FunkOS is a real-time operating system (RTOS) developed by Funkenstein Software Consulting, targeting a variety of microcontroller architectures.  It is free to use in any project - commercial or otherwise - with few conditions.  If the kernel is ported to a new target, that code must also be made available for inclusion in future releases.  Also, if used in commercial projects, an attribution statement must be included in some form of product documentation.

Description
FunkOS is a fully preemptive multi-tasking environment, capable of running on a variety of modern microcontroller architectures.

The kernel supports an unlimited number of program "tasks" running from up to 255 different priority levels.

Tasks are independent programs, each with their own stack.  At each RTOS tick, the highest-priority task is chosen for execution, with round-robin scheduling used when multiple tasks from the same priority level are ready to run.

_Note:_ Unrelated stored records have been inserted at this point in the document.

/-! ## Operands (R29, R30, R32) -/

/-- A small immediate as an integer. -/
def immInt (n : BitVec 8) : Int := n.toInt

/-- A special operand of 32 bits in a lane (R30). -/
def readSp (s : State) (x : Ctx) (n l : Nat) : W32 :=
  let w := s.crew x.c x.k
  if n = 0x00 then w32 l
  else if n = 0x01 then w32 w.crewid
  else if n = 0x02 then w32 w.team
  else if n = 0x03 then w32 w.cluster
  else if n = 0x04 then w32 w.grid
  else if n = 0x05 then w32 s.chipid
  else if n = 0x06 then w32 w.heat
  else if n = 0x07 then w32 x.tile
  else if n ≤ 0x0F then tget 0 x.rolls (n - 8)
  else if n = 0x10 then (readFl s x l).setWidth 32
  else if n = 0x11 then x.mask
  else if n = 0x12 then lo32 s.clk
  else if n = 0x13 then hi32 s.clk
  else if predOk n then (if readQ s x (n - 0x80) l then 1 else 0)
  else
    match latchReg w l (n - 0xF0) with
    | some r => readV s x r l
    | none => 0

/-- A 32-bit operand in a lane. -/
def rd (s : State) (x : Ctx) (imm : W64) (o : Opd) (l : Nat) : W32 :=
  match o with
  | .no => 0
  | .v n => readV s x n.toNat l
  | .u n => readU s x n.toNat
  | .sp n => readSp s x n.toNat l
  | .im n => n.signExtend 32
  | .ext => imm.setWidth 32

/-- A 64-bit operand in a lane: a pair with the low word in the even register (R32), %clk whole (R31),
an immediate sign-extended where `sg` holds and otherwise zero-extended (R104); a small immediate is
always sign-extended (R29). Log entry 143 (DESIGN CHOICE). -/
def rd64 (s : State) (x : Ctx) (f : Form) (sg : Bool) (imm : W64) (o : Opd) (l : Nat) : W64 :=
  let two (a b : W32) : W64 := b ++ a
  match o with
  | .no => 0
  | .v n => two (readV s x n.toNat l) (readV s x (n.toNat + 1) l)
  | .u n => two (readU s x n.toNat) (readU s x (n.toNat + 1))
  | .sp n =>
    if n == 0x12 then w64 s.clk
    else if 0xF0 ≤ n.toNat then
      match latchReg (s.crew x.c x.k) l (n.toNat - 0xF0) with
      | some r => two (readV s x r l) (readV s x (r + 1) l)
      | none => 0
    else (readSp s x n.toNat l).setWidth 64
  | .im n => n.signExtend 64
  | .ext => if f == .w128i then imm else if sg then (imm.setWidth 32).signExtend 64 else imm

/-- A run of `n` registers in a lane, lowest first. -/
def rdRun (s : State) (x : Ctx) (o : Opd) (n l : Nat) : List W32 :=
  match o with
  | .v r => (List.range n).map (fun i => readV s x (r.toNat + i) l)
  | .u r => (List.range n).map (fun i => readU s x (r.toNat + i))
  | .im v => leWords n (wrapInt 128 v.toInt)
  | o => (List.range n).map (fun i => if i = 0 then rd s x 0 o l else 0)

/-- The vector registers a destination of `n` registers names. Log entry 21 (DEDUCED). -/
def vdst (o : Opd) (n : Nat) : List Nat :=
  match o with
  | .v r => (List.range n).map (fun i => r.toNat + i)
  | _ => []

/-- The uniform registers a destination of `n` registers names. -/
def udst (o : Opd) (n : Nat) : List Nat :=
  match o with
  | .u r => (List.range n).map (fun i => r.toNat + i)
  | _ => []

/-- A word is uniform-producing when its sources are all uniform (R100). Log entry 19 (DEDUCED). -/
def uniformProducing (w : Op) : Bool := uniSrc w.a && uniSrc w.b && uniSrc w.c

/-- The registers that the LAST bits of a word name, with the rest of each pair or run (R28).
Log entry 21 (DEDUCED). -/
def lastRegs (h : Head) (w : Op) (ra rb rc : Nat) : List Nat :=
  (if h.la then vdst w.a ra else []) ++ (if h.lb then vdst w.b rb else []) ++ (if h.lc then vdst w.c rc else [])

/-! ## Issuing a word -/

/-- What a word tells before it acts: the operands it names, how many registers A, B and C take, the
vector registers it reads beside them, those it writes, whether its value is uniform-producing, whether
it is collective, the last reads beside those of its head, the clocks its issue occupies by itself, and
whether its last reads wait for the checks of its lines (R184). -/
structure Pre where
  w : Op := {}
  ra : Nat := 1
  rb : Nat := 1
  rc : Nat := 1
  reads : List Nat := []
  dst : List Nat := []
  comp : Bool := false
  coll : Bool := false
  last : List Nat := []
  base : Nat := 1
  late : Bool := false

/-- The vector registers that a word reads. -/
def Pre.sources (p : Pre) : List Nat := vdst p.w.a p.ra ++ vdst p.w.b p.rb ++ vdst p.w.c p.rc ++ p.reads

/-- The clocks for which a word holds its path's issue slot: the most reads of one register bank (R97),
and one more to expand a compressed entry (R100). Log entry 17 (DESIGN CHOICE). -/
def Pre.hold (p : Pre) (x : Ctx) (k : Crew) : Nat :=
  let n (b : Nat) : Nat := (p.sources.filter (fun r => r % 4 == b)).length
  let comp (r : Nat) : Bool := match k.ent r with | .comp _ => true | _ => false
  p.base - 1 + max 1 (max (max (n 0) (n 1)) (max (n 2) (n 3))) +
    (if x.on != 0 && !(p.comp && x.whole) && p.dst.any comp then 1 else 0)

/-- The context of the path that issues. -/
def ctxOf (s : State) (i : Issue) : Ctx :=
  let w := s.crew i.core i.slot
  let x : Ctx := { c := i.core, k := i.slot, path := i.lanes, on := i.lanes, h := i.h
                   pc := w.pcOf ((lanesOf i.lanes).headD 0), serial := s.serial
                   live := (i.pre.map (·.live)).getD w.live, away := (i.pre.map (·.away)).getD w.away, second := i.second
                   rolls := (i.pre.map (·.rolls)).getD w.rolls, tile := (i.pre.map (·.tile)).getD w.tile }
  if i.h.gq == 0 then x
  else { x with on := maskOf ((lanesOf i.lanes).filter (fun l => readQ s x i.h.gq.toNat l != i.h.gn)) }

/-- Move the lanes of a path past its word. -/
def advance (x : Ctx) (k : Crew) : Crew :=
  forLanes x.path (fun l k => k.setPc l { x.pc with off := x.pc.off + x.h.form.bytes }) k

/-- No path issues any more. -/
def State.done (s : State) : State := { s with cur := none }

/-- Lanes that have faulted or trapped since the word issued: each has a new fault record (R184, R248). -/
def faulted (old k : Crew) (m : Mask) : Mask :=
  maskOf ((lanesOf m).filter (fun l => tget? k.faults l != tget? old.faults l || k.parkOf l == .fault))

/-- Latches age and are set in the lanes that executed the word without a fault (R27), unless its crew is another by now. -/
def ageAll (x : Ctx) (o : Opd) (old : Crew) (bad : Mask) (k : Crew) : Crew :=
  if k.uid == old.uid then (lanesOf (x.on &&& ~~~bad)).foldl (ageLatches x.h.hold.toNat ((vdst o 1).headD 0)) k else k

/-- Last reads release where the word executes in every live lane and none faults (R101). -/
def lastAll (x : Ctx) (p : Pre) (bad : Mask) (k : Crew) : Crew :=
  if !p.late && x.on == x.live && x.on != 0 && bad == 0 then
    (lastRegs x.h p.w p.ra p.rb p.rc ++ p.last).foldl releaseLast k else k

/-- After a word has read its sources: latches, last reads, and the rows that its lanes take where one writes (R99, R184).
Log entries 20 (DEDUCED), 23 (DEDUCED), 24 (DEDUCED). -/
def settleRows (x : Ctx) (p : Pre) (old k : Crew) : Crew :=
  let bad := faulted old k x.on
  let k := lastAll x p bad (ageAll x p.w.a old bad k)
  if x.on == bad || (p.comp && x.whole) then k else takeRows k p.dst

/-- A seat's issue slot is held until a clock (R97). Log entry 17 (DESIGN CHOICE). -/
def holdSeat (seat t : Nat) (o : Core) : Core := { o with busy := tset o.busy seat (max (tget 0 o.busy seat) t) }

/-- A word must wait: a marker with results outstanding (R25, R70). The choice of a crew has looked at both of its paths:
what path 1 leaves in the same clock is no earlier result for path 2 (R68). Log entry 16 (DESIGN CHOICE). -/
def Crew.atMarker (k : Crew) (h : Head) (second : Bool) : Bool := h.sw && !second && !k.results.isEmpty

/-- The state in which a word acts: its lanes' PCs have advanced (R24), its seat's slot is held, and the lanes that break
R27 have raised cause 0x01. -/
def begun (s : State) (p : Pre) (x : Ctx) (bad : List Nat) : State :=
  let s1 := s.modCrew x.c x.k (fun k => { advance x k with since := s.clk + 1 })
  let s1 := s1.modCore x.c (holdSeat (x.k % 4) (s.clk + p.hold x (s.crew x.c x.k)))
  takeFaults s1 x.c x.k x.pc x.lenCode (bad.map (fun l => { lane := l, cause := 0x01 }))

/-- After a word has acted: latches, last reads and rows, and the path issues no more. -/
def ended (p : Pre) (x : Ctx) (old : Crew) (s : State) : State :=
  { (s.modCrew x.c x.k (settleRows x p old)).done with free := s.free + 1 }

/-- The lanes that break R27; in a collective word one of them stops all (R78). -/
def latchBad (s : State) (p : Pre) (x : Ctx) : List Nat :=
  let bad := (lanesOf x.on).filter (fun l => !(latchOk (s.crew x.c x.k) (latchesOf p.w) p.dst l))
  if p.coll && !bad.isEmpty then lanesOf x.path else bad

/-- Some lane writes a row and none can be had (R99). -/
def rowWait (s : State) (p : Pre) (x : Ctx) : Bool :=
  x.on != 0 && !(p.comp && x.whole) && !(rowsFree (s.core x.c) (s.crew x.c x.k) (rowsNeeded (s.crew x.c x.k) p.dst))

/-- Issue the word of the current path. A marker waits (R25, R70); lanes that break R27 raise cause 0x01; a crew for
which no row is free parks (R99); then the word acts on the executing lanes, reading the state as it stands at issue.
Log entries 3 (DESIGN CHOICE), 16 (DESIGN CHOICE), 22 (DEDUCED). -/
def issue (s : State) (p : Pre) (body : Ctx → State → State) : Out :=
  match s.cur with
  | none => .fault .noIssue
  | some i =>
    if s.phase != .running then .fault .dark
    else
      let x := ctxOf s i
      if (s.crew x.c x.k).atMarker x.h x.second then .next s.done
      else
        let bad := latchBad s p x
        let x := { x with on := x.on &&& ~~~(maskOf bad) }
        if rowWait s p x then
          .next (s.modCrew x.c x.k (fun k => forLanes (k.ready s.clk) (fun l k => k.setPark l .row) k)).done
        else .next (ended p x (s.crew x.c x.k) (body x (begun s p x bad)))

/-- The path of the word would execute it now. -/
def wouldRun (s : State) (x : Ctx) : Bool := s.phase == .running && x.on != 0 && !((s.crew x.c x.k).atMarker x.h x.second)

/-- A word does not issue: its crew leaves for the pending set, and its seat may choose again in the same clock (R64, R65).
Log entry 14 (DESIGN CHOICE). -/
def bounced (s : State) (x : Ctx) : State :=
  (s.modCore x.c (fun o =>
    let o := o.modCrew x.k (fun k => { k with leaving := true })
    if x.second then o else { o with busy := tset o.busy (x.k % 4) s.clk })).done

def notNow (s : State) (x : Ctx) : Out := .next (bounced s x)

/-- A word whose path raises a cause in every lane (R22): guards are ignored. -/
def raisePath (s : State) (cause len : Nat) (addr : W64) : Out :=
  match s.cur with
  | none => .fault .noIssue
  | some i =>
    let w := s.crew i.core i.slot
    let pc := w.pcOf ((lanesOf i.lanes).headD 0)
    let s1 := s.modCrew i.core i.slot (fun k => { k with since := s.clk + 1 })
    .next { (takeFaults s1 i.core i.slot pc len ((lanesOf i.lanes).map (fun l => { lane := l, cause, addr }))).done
            with free := s.free + 1 }

/-! ## Leaving results -/

/-- Add an outstanding result. Path 2's write of a uniform register stands (R69). -/
def addResult (s : State) (x : Ctx) (r : Result) : State :=
  s.modCrew x.c x.k (fun k =>
    let old := if x.second then k.results.map (fun q =>
        if q.serial == x.serial then { q with noU := q.noU ++ r.us } else q) else k.results
    { k with results := old ++ [{ r with serial := x.serial }] })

An idle task must be defined for every application, and can be used to invoke power-saving functionality of the hardware platform.

Key features in the kernel include:
 Semaphores
 Mutex objects with Priority Inheritance
 Periodic lightweight threads
 Inter-process communications
 Task time quantum support for round-robin tasks
 Event queues
 Fixed-block dynamic memory allocation
 "Core Services" including a software real-time clock, and distributed computing support based on the concept of The Plumber
 Device driver HAL 
 Task deadline monitoring (watchdog) module
 2D display driver library supporting software rendering and hardware-acceleration
 GUI framework and widget library
 FAT16/32 read-only file system support
 Alternate C++ kernel (FunkOS++)
 Alternate round-robin only kernel (Pipsqueak)

The kernel is highly customizable, allowing the developer to include or eliminate kernel features based on the application requirements.  FunkOS is very lightweight as a result - the smallest useful kernel and application compiles to under 2 kilobytes of code space and 400 bytes of RAM on an AVR microcontroller.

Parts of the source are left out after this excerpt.